I think it’s possible to convert the homo graph to hetero, bu the limitation/consideration depends on how will the hetero be used? as the homo graphs are partitions from an original heterograph, are there any connections between converted hetero partitions?

erickim555 · February 14, 2022, 4:41am

Are the stored homogeneous graph is for distributed training?
I think it’s possible to convert the homo graph to hetero, bu the limitation/consideration depends on how will the hetero be used?

I’m looking to support training heterogeneous (eg metapath-based) graph DNN models (like GraphSage/PinSage) on large-scale heterogeneous graphs (eg 10B+ nodes, edges). Since graphs beyond 10B+ nodes/edges are too large to fit on a reasonable machine, I’ll need to shard the graph (eg graph partitioning).

As methods like GraphSage/PinSage need to perform (metapath-based) random walks on this distributed heterogeneous graph, I was a little surprised to see that DistDGL represents each graph partition as a homogeneous graph, rather than fully-fledged heterogeneous graphs. To me, the most natural thing to do would be to have DistDGL represent each graph partition as a heterogeneous graph, to enable the full heterogeneous graph API.

Rhett-Ying · February 14, 2022, 6:31am

Unfortunately, current impl of DistDGL is highly coupled with existing homo-partitions.

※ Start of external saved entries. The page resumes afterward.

@[simp] theorem setAes_pending (s : State) (n : Nat) (x : AesSt) : (s.setAes n x).pending = s.pending := rfl
@[simp] theorem setAes_free (s : State) (n : Nat) (x : AesSt) : (s.setAes n x).free = s.free := rfl
@[simp] theorem setAes_regs (s : State) (n : Nat) (x : AesSt) : (s.setAes n x).regs = s.regs := rfl
@[simp] theorem setAes_cmds (s : State) (n : Nat) (x : AesSt) : (s.setAes n x).cmds = s.cmds := rfl
@[simp] theorem setAes_strobe (s : State) (n : Nat) (x : AesSt) : (s.setAes n x).strobe = s.strobe := rfl
@[simp] theorem setAes_enableChecks (s : State) (n : Nat) (x : AesSt) : (s.setAes n x).enableChecks = s.enableChecks := rfl
@[simp] theorem setAes_walker (s : State) (n : Nat) (x : AesSt) : (s.setAes n x).walker = s.walker := rfl
@[simp] theorem setAes_waits (s : State) (n : Nat) (x : AesSt) : (s.setAes n x).waits = s.waits := rfl
@[simp] theorem setAes_bus (s : State) (n : Nat) (x : AesSt) : (s.setAes n x).bus = s.bus := rfl
@[simp] theorem setAes_power (s : State) (n : Nat) (x : AesSt) : (s.setAes n x).power = s.power := rfl
@[simp] theorem setAes_mode (s : State) (n : Nat) (x : AesSt) : (s.setAes n x).mode = s.mode := rfl
@[simp] theorem setAes_otp (s : State) (n : Nat) (x : AesSt) : (s.setAes n x).otp = s.otp := rfl
@[simp] theorem setAes_nvm (s : State) (n : Nat) (x : AesSt) : (s.setAes n x).nvm = s.nvm := rfl
@[simp] theorem setAes_lcs (s : State) (n : Nat) (x : AesSt) : (s.setAes n x).lcs = s.lcs := rfl
@[simp] theorem setAes_dbg (s : State) (n : Nat) (x : AesSt) : (s.setAes n x).dbg = s.dbg := rfl
@[simp] theorem setAes_tap (s : State) (n : Nat) (x : AesSt) : (s.setAes n x).tap = s.tap := rfl
@[simp] theorem setAes_boot (s : State) (n : Nat) (x : AesSt) : (s.setAes n x).boot = s.boot := rfl
@[simp] theorem setAes_cores (s : State) (n : Nat) (x : AesSt) : (s.setAes n x).cores = s.cores := rfl
@[simp] theorem setAes_tcm (s : State) (n : Nat) (x : AesSt) : (s.setAes n x).tcm = s.tcm := rfl
@[simp] theorem setAes_wdtStart (s : State) (n : Nat) (x : AesSt) : (s.setAes n x).wdtStart = s.wdtStart := rfl
@[simp] theorem setAes_clove (s : State) (n : Nat) (x : AesSt) : (s.setAes n x).clove = s.clove := rfl
@[simp] theorem setAes_sram (s : State) (n : Nat) (x : AesSt) : (s.setAes n x).sram = s.sram := rfl
@[simp] theorem setAes_retention (s : State) (n : Nat) (x : AesSt) : (s.setAes n x).retention = s.retention := rfl
@[simp] theorem setAes_flash (s : State) (n : Nat) (x : AesSt) : (s.setAes n x).flash = s.flash := rfl
@[simp] theorem setAes_octal (s : State) (n : Nat) (x : AesSt) : (s.setAes n x).octal = s.octal := rfl
@[simp] theorem setAes_vault (s : State) (n : Nat) (x : AesSt) : (s.setAes n x).vault = s.vault := rfl
@[simp] theorem setAes_dge (s : State) (n : Nat) (x : AesSt) : (s.setAes n x).dge = s.dge := rfl
@[simp] theorem setAes_snp (s : State) (n : Nat) (x : AesSt) : (s.setAes n x).snp = s.snp := rfl
@[simp] theorem setAes_pke (s : State) (n : Nat) (x : AesSt) : (s.setAes n x).pke = s.pke := rfl
@[simp] theorem setAes_rng (s : State) (n : Nat) (x : AesSt) : (s.setAes n x).rng = s.rng := rfl
@[simp] theorem setAes_ecdhOut (s : State) (n : Nat) (x : AesSt) : (s.setAes n x).ecdhOut = s.ecdhOut := rfl
@[simp] theorem setAes_ports (s : State) (n : Nat) (x : AesSt) : (s.setAes n x).ports = s.ports := rfl
@[simp] theorem setAes_stages (s : State) (n : Nat) (x : AesSt) : (s.setAes n x).stages = s.stages := rfl
@[simp] theorem setAes_deferred (s : State) (n : Nat) (x : AesSt) : (s.setAes n x).deferred = s.deferred := rfl
@[simp] theorem setAes_hosts (s : State) (n : Nat) (x : AesSt) : (s.setAes n x).hosts = s.hosts := rfl
@[simp] theorem setAes_ldm (s : State) (n : Nat) (x : AesSt) : (s.setAes n x).ldm = s.ldm := rfl
@[simp] theorem setAes_cmp (s : State) (n : Nat) (x : AesSt) : (s.setAes n x).cmp = s.cmp := rfl
@[simp] theorem setAes_scheds (s : State) (n : Nat) (x : AesSt) : (s.setAes n x).scheds = s.scheds := rfl
@[simp] theorem setAes_chans (s : State) (n : Nat) (x : AesSt) : (s.setAes n x).chans = s.chans := rfl
@[simp] theorem setAes_sas (s : State) (n : Nat) (x : AesSt) : (s.setAes n x).sas = s.sas := rfl
@[simp] theorem setAes_lanes (s : State) (n : Nat) (x : AesSt) : (s.setAes n x).lanes = s.lanes := rfl
@[simp] theorem setAes_cans (s : State) (n : Nat) (x : AesSt) : (s.setAes n x).cans = s.cans := rfl
@[simp] theorem setAes_mgp (s : State) (n : Nat) (x : AesSt) : (s.setAes n x).mgp = s.mgp := rfl
@[simp] theorem setAes_stx (s : State) (n : Nat) (x : AesSt) : (s.setAes n x).stx = s.stx := rfl
@[simp] theorem setAes_time (s : State) (n : Nat) (x : AesSt) : (s.setAes n x).time = s.time := rfl
@[simp] theorem setAes_ledger (s : State) (n : Nat) (x : AesSt) : (s.setAes n x).ledger = s.ledger := rfl
@[simp] theorem setAes_rd (s : State) (n : Nat) (x : AesSt) (f : Fld) : (s.setAes n x).rd f = s.rd f := rfl
@[simp] theorem setAes_cfg (s : State) (n : Nat) (x : AesSt) (f : Fld) : (s.setAes n x).cfg f = s.cfg f := rfl
@[simp] theorem setAes_shadowOf (s : State) (n : Nat) (x : AesSt) (f : Fld) : (s.setAes n x).shadowOf f = s.shadowOf f := rfl
@[simp] theorem setAes_appliedOf (s : State) (n : Nat) (x : AesSt) (f : Fld) : (s.setAes n x).appliedOf f = s.appliedOf f := rfl
@[simp] theorem setAes_latchOf (s : State) (n : Nat) (x : AesSt) (f : Fld) : (s.setAes n x).latchOf f = s.latchOf f := rfl
@[simp] theorem setAes_flag (s : State) (n : Nat) (x : AesSt) (f : Fld) : (s.setAes n x).flag f = s.flag f := rfl
@[simp] theorem setAes_cfgb (s : State) (n : Nat) (x : AesSt) (f : Fld) : (s.setAes n x).cfgb f = s.cfgb f := rfl
@[simp] theorem setAes_enabled (s : State) (n : Nat) (x : AesSt) (p : Nat) : (s.setAes n x).enabled p = s.enabled p := rfl
@[simp] theorem setAes_active (s : State) (n : Nat) (x : AesSt) (p : Nat) : (s.setAes n x).active p = s.active p := rfl
@[simp] theorem setAes_cmdSlot (s : State) (n : Nat) (x : AesSt) (q o : Nat) : (s.setAes n x).cmdSlot q o = s.cmdSlot q o := rfl
@[simp] theorem setAes_up (s : State) (n : Nat) (x : AesSt) : (s.setAes n x).up = s.up := rfl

The most natural thing you expect is interesting and please let me discuss it within my team.

zhengda1936 · February 14, 2022, 9:52pm

We can store a heterogeneous graph with one CSR (homogeneous graph format) or multiple CSRs (heterogeneous graph format). We can potentially implement metapath-based random walk on the one-CSR format.

system · March 16, 2022, 9:52pm

This topic was automatically closed 30 days after the last reply. New replies are no longer allowed.